8 steps to a successful ‘digital front door’ for healthcare

Assess your patients’ needs before tailoring apps and data for them.


If you work for a healthcare provider, you’ve probably heard rumblings from on high recently: The C-suite is eager to create something called a “digital front door” (DFD) that will supposedly make it easier and faster for patients to get the information they need.

Without a detailed roadmap, or sometimes even a clear understanding of what a DFD is, IT leadership implements a DFD solution with glitzy features such as a chatbot. But once patients start using it, they find the new front door, which is supposed to improve their experience by simplifying it, leads to the same complex mix of applications and websites they struggled with before.

Figure 1

Asking the chatbot to schedule an appointment, for example, might dump a user into a hard-to-navigate calendar that requires a separate login. Faced with such complexity, patients’ satisfaction scores sink further, and the health system must start over, having wasted time and money without fundamentally improving the patient experience.

The most successful DFDs we’ve seen do more than just link to existing applications and web pages through a chatbot or create a new interface to the provider’s existing systems. They are instead tailored to the unique needs of each health system and their target patient population. They reflect a rethinking of each step in the patient experience to make the care process far easier and less stressful, increasing access to care and the quality of that care.

For the patient scheduling an appointment, for example, the chatbot might tap the details of their upcoming visit and their past medical records to remind them to fast before a scheduled blood test, or to offer a ride.

This up-front work, which can be done in as little as a few weeks, provides a solid foundation for a single, easy-to-navigate umbrella of applications and services that fundamentally transforms and enhances the patient experience.

These are the eight steps we’ve found that are critical to DFD success.

  1. Define the patient’s needs. Interview your customer support staff and review your support call logs to identify the most troublesome processes for patients. Then ask how you can improve them. Supplement this with focus groups asking patients which types of information would be most useful to them, and in which form. This helps ensure your DFD is optimized to their needs, whether they are digital-savvy patients using high-end concierge medical services or low-income Medicaid patients.

  2. Build out your technology landscape. Identify the types of data and services your users need most, and where you lack the applications or infrastructure to deliver it. What would it take, for example, to make it easier for a patient to view their lab results, renew a prescription or schedule a telehealth appointment? What infrastructure would not only help meet each stand-alone need, but make it easy for the patient to move from one process to another without navigating different interfaces, creating a new account or reentering information?
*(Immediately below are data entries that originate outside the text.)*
-- ==== Sys2Proof/Machine/Clock.lean ====
section
/-! DEFINITION. Reference inputs (R408, R409), the timebase and its regions (R412), PPS (R413, R467). -/

namespace Sys2Proof.Machine

open Sys2Proof

/-- Number of a reference input: 0 A, 1 B. -/
def refCode : RefInput → Nat
  | .a => 0
  | .b => 1

/-- Whether an input is declared good. -/
def State.refGood (s : State) (r : Nat) : Bool := bit (s.get 0x3110 0x03) r

/-- The PLL follows an input (R408): a change of input counts as a switch-over. -/
def State.followRef (s : State) (r : Nat) : State :=
  let s := if s.clocks.followed = r then s else s.countRare 0x3110 0x05
  ({ s with clocks := { s.clocks with followed := r, holdover := none } }).change 0x3110 0x02 r

/-- Holdover ends on an input, after a time that the fault log records with the input that was lost (R408). -/
def State.endHoldover (s : State) (r ns : Nat) : State :=
  let lost := s.clocks.followed
  let s := (s.count 0x3110 0x06 64 ns).followRef r
  s.fault { cls := 0x10, action := 0x01, detail := toLE 1 lost ++ toLE 4 (min ns (2 ^ 32 - 1)) }

/-- The preferred input, with ref_select other than 3 (R408, R417). -/
def State.preferredRef (s : State) : Option Nat :=
  match s.get 0x3110 0x01 with
  | 0 | 1 => some 0
  | 2 => some 1
  | _ => none

/-- The PLL goes to the preferred input where that is good and another is followed (R408). -/
def State.preferRef (s : State) : State :=
  match s.preferredRef with
  | some r => if s.refGood r && s.get 0x3110 0x02 ≠ r && s.clocks.holdover.isNone then s.followRef r else s
  | none => s

/-- REFERENCE_BAD (R408, R409). -/
def referenceBad (r : Nat) (s : State) : State :=
  if !s.refGood r then s
  else
    let s := s.change 0x3110 0x03 (setBit (s.get 0x3110 0x03) r false)
    if s.get 0x3110 0x02 ≠ r then s.showHealth
    else
      let s := ({ s with clocks := { s.clocks with holdover := some s.now } }.change 0x3110 0x02 2).showHealth
      if s.refGood (1 - r) then
        let ns := min 10000 (Config.holdTime s.fresh)
        (State.endHoldover { s with fresh := s.fresh + 1, now := s.now + ns } (1 - r) ns).showHealth
      else s

/-- REFERENCE_GOOD (R408). -/
def referenceGood (r : Nat) (s : State) : State :=
  if s.refGood r then s
  else
    let s := s.change 0x3110 0x03 (setBit (s.get 0x3110 0x03) r true)
    let s := match s.clocks.holdover with
      | some t => s.endHoldover r (s.now - t)
      | none => s.preferRef
    s.showHealth

/-- The rate correction in force, in parts per 10⁹ (R417). -/
def State.rate (s : State) : Int := toSigned 32 (s.get 0x3120 0x06)

/-- Bring the ns by which the master has been slewed up to now (R414). -/
def State.advanceSlew (s : State) : State :=
  let k := s.clocks
  let acc := k.slewRest + s.rate * (s.now - k.slewedTo : Nat)
  { s with clocks := { k with slewed := k.slewed + acc / 1000000000, slewRest := acc % 1000000000, slewedTo := s.now } }

/-- A region takes at most 1 ns of a correction (R412). -/
def followOne (own master : Int) : Int := if own < master then own + 1 else if master < own then own - 1 else own

/-- TIMEBASE_CORRECTION: a region compares the master's value with its own counter (R412). What time alone changes is shown with it: the warnings of
the last second (R411) and a PTP source that has fallen silent (R414). -/
def timebaseCorrection (r : Nat) (s : State) : State :=
  let s := s.advanceSlew
  let s := { s with clocks := { s.clocks with regions := Tab.upd 0 s.clocks.regions r fun v => followOne v s.clocks.slewed } }
  let s := if s.get 0x3120 0x03 = 2 && decide (s.clocks.lastPtp + Config.ptpSilence < s.now) then s.change 0x3120 0x03 3 else s
  s.showHealth

/-- PPS_OUT: an edge at the next whole second (R413). -/
def ppsOut (s : State) : State :=
  let sec := 1000000000
  let t := max ((s.now + sec - 1) / sec * sec) (s.clocks.ppsOut + sec)
  { s.emit (.pulse t) with now := t, clocks := { s.clocks with ppsOut := t } }

/-- PPS_IN_EDGE: a pulse of at least 100 ns is stamped; an edge within 500 ms of the one before is ignored (R413, R467). -/
def ppsInEdge (width : Nat) (s : State) : State :=
  if width < 100 then s
  else
    let near := match s.clocks.ppsIn with
      | some t => decide (s.now < t + 500000000)
      | none => false
    let s := { s with clocks := { s.clocks with ppsIn := some s.now } }
    if near then s else s.put 0x3120 0x08 s.now

def execReferenceBad (r : RefInput) (s : State) : Host.Outcome State Fault Refusal := .next (referenceBad (refCode r) s)
def execReferenceGood (r : RefInput) (s : State) : Host.Outcome State Fault Refusal := .next (referenceGood (refCode r) s)
def execTimebaseCorrection (r : BitVec 8) (s : State) : Host.Outcome State Fault Refusal := .next (timebaseCorrection r.toNat s)
def execPpsOut (s : State) : Host.Outcome State Fault Refusal := .next (ppsOut s)
def execPpsInEdge (width : BitVec 32) (s : State) : Host.Outcome State Fault Refusal := .next (ppsInEdge width.toNat s)

end Sys2Proof.Machine
end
  3. Create an intuitive launch pad from which users can easily access these new improved workflows. This may be as simple as a new homepage on your website, with graphical icons linked to the most requested data or services, along with supporting content to help users understand each service. Think of this as your true digital front door—one that’s based on an understanding of the patient’s needs, with the underlying infrastructure to deliver a superior experience once they’re through the door.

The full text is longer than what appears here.